Differentiation levers:
- Use specificity as the wedge: one buyer, one workflow, one measurable result.
- Show proof earlier than broad competitors with before-and-after examples and small pilot data.
- Keep implementation lighter than incumbent suites or generic AI assistants.

## Roast and risks
Interesting hypothesis, but it needs sharper demand evidence before build time.

Blind spots:
- The micro-wedding niche may be too small or too one-time to sustain recurring revenue.
- A broad AI assistant can flatten differentiation unless the wedge is painfully specific.
- The first release can become a generic dashboard if the job is not named tightly.

Hard questions:
- Who wakes up already trying to solve this?
- What do they stop paying for or stop doing when this works?
- What proof would make a skeptical buyer trust it in one screen?
- What is the smallest paid version of this idea?

## Kill criteria
- Fewer than five qualified buyers agree to discuss the workflow after targeted outreach.
- No buyer can name a current cost in time, money, risk, or reputation.
- The first demo does not produce a clear next step, paid pilot, or specific objection.

## Offer ladder
- **Lead magnet (Free)**: Right-sized Planning Checklist For 30-guest Weddings checklist Goal: Capture qualified leads and learn the buyer's exact language.
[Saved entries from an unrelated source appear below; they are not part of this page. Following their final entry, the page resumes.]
/-- The span of a hayloft table of B rows. -/
def tableSpan (o : Opd) (row b : Nat) : List (Opd × Nat) := if o.space = 2 then [(o, (b - 1) * pitch o row + row)] else []

/-- R305. -/
def gleanerOf (i : Nat) : Nat :=
  let h := hash16 i 0
  nbits h 1 0 ^^^ nbits h 3 2 ^^^ nbits h 5 4 ^^^ nbits h 7 6 ^^^ nbits h 9 8 ^^^ nbits h 11 10 ^^^ nbits h 13 12 ^^^ nbits h 15 14

/-- An index out of range with OOB = STOP (R313). -/
def oobStop {α : Type} (o : Opd) : Op α := if o.space = 2 then .stop 3 0 else .stop 2 1

/-- Indices of an operand, read whole. -/
def Ctx.keys (c : Ctx) (o : Opd) : Op (List Elem) :=
  (Op.fold (pieces 4096 o.bytes) ([] : List (List PByte)) fun acc w =>
    (c.read o none w.1 w.2).bind fun bs => .ret (acc ++ [bs])).bind fun m => .ret (elemsOf o.fmt o.len m.flatten)

/-! ### GATHER (R312, R313) -/

/-- Rows lately received by a Gleaner: Gleaner, row, bytes, latest first. -/
abbrev Recent := List (Nat × Nat × List PByte)

/-- The row is among the last `cap` that Gleaner `g` has received (R306). -/
def Recent.find (m : Recent) (g row cap : Nat) : Option (List PByte) :=
  (((m.filter (·.1 == g)).take cap).find? (·.2.1 == row)).map (·.2.2)

def gatherPlan (c : Ctx) : Plan :=
  let t := opd c.d 0
  let x := opd c.d 1
  let o := opd c.d 2
  let rl := dpar c.d 255 243
  let oob := dpar c.d 242 241
  let coal := dpar c.d 240 240 == 1
  let bs := dpar c.d 239 235
  let row := rl * esz t.fmt
  let B := t.len * 2 ^ bs
  let cap := min 1024 (65536 / ((row + 63) / 64 * 64))
  { bad := !t.ok [1, 2] || !keyFmt t.fmt || !x.ok [2] || !idxFmt x.fmt || !o.ok [1, 2] || o.fmt != t.fmt
      || rl == 0 || decide (4096 < rl) || decide (4096 < row) || decide (1 < oob) || decide (16 < bs) || dpar c.d 234 32 != 0 || cntBad c.d
      || o.len != x.len * rl || pitchBad t row || pitchBad o row || !(opd c.d 3).none_
    spans := tableSpan t row B ++ spanOf x ++ tableSpan o row x.len ++ cntSpan c.d
    units := [2]
    prog := (c.keys x).bind fun es =>
      (Op.fold (List.range x.len) (([], 0, 0) : Recent × Nat × Nat) fun st j =>
        let e := es.getD j {}
        let i := e.bits
        let g := gleanerOf i
        let out (st : Recent × Nat × Nat) (b : List PByte) : Op (Recent × Nat × Nat) :=
          ((c.write o (j * pitch o row) b).seq (.say (.elems rl))).bind fun _ => .ret st
        guardP e.poison <|
          if B ≤ i then
            (if oob = 0 then oobStop t
              else (Op.say (.cnt 19 1)).seq (out (st.1, st.2.1 + 1, st.2.2) (List.replicate row (0, false))))
          else match (if coal then Recent.find st.1 g i cap else none) with
            | some b => (Op.say (.cnt 17 1)).seq (out (st.1, st.2.1, st.2.2 + 1) b)
            | none => (c.read t (some g) (i * pitch t row) row).bind fun b => out ((g, i, b) :: st.1, st.2.1, st.2.2) b).bind fun st =>
        c.count x.len x.len st.2.1 st.2.2 }

/-! ### EXPAND (R315, R316) -/

/-- Elements `a` to `a + n − 1` of a table of elements with its pitch, as bytes. -/
def Ctx.run (c : Ctx) (o : Opd) (g a n : Nat) : Op (List PByte) :=
  let e := esz o.fmt
  if pitch o e = e then c.read o (some g) (a * e) (n * e)
  else (Op.fold (List.range n) ([] : List (List PByte)) fun acc i =>
    (c.read o (some g) ((a + i) * pitch o e) e).bind fun b => .ret (acc ++ [b])).bind fun m => .ret m.flatten

/-- What EXPAND has done: output position, vertices and neighbours cut, segment values. -/
structure Grown where
  pos : Nat := 0
  cut : Nat := 0
  lost : Nat := 0
  segs : List Nat := []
Value: Helps Couple planning a micro-wedding of around 30 guests audit the painful workflow before buying software.
- **Frontend offer ($19-$99)**: Concierge review or paid template Goal: Validate urgency, workflow fit, and willingness to pay. Value: Delivers the first useful output manually before automation is trusted.
- **Core offer ($49-$499/month)**: Right-sized planning checklist for 30-guest weddings focused SaaS Goal: Create the recurring revenue product after the narrow wedge survives tests. Value: Turns the recurring manual workflow into a repeatable product loop.
- **Continuity ($99-$1,000/year add-on)**: Monitoring, benchmarks, and monthly reporting Goal: Increase retention and make the product part of a routine. Value: Keeps the buyer engaged with ongoing proof, saved time, or reduced risk.
- **Backend offer (Custom)**: Done-with-you setup, agency, or team rollout Goal: Capture higher-value accounts once the productized wedge is proven. Value: Adds implementation help, integrations, and workflow migration.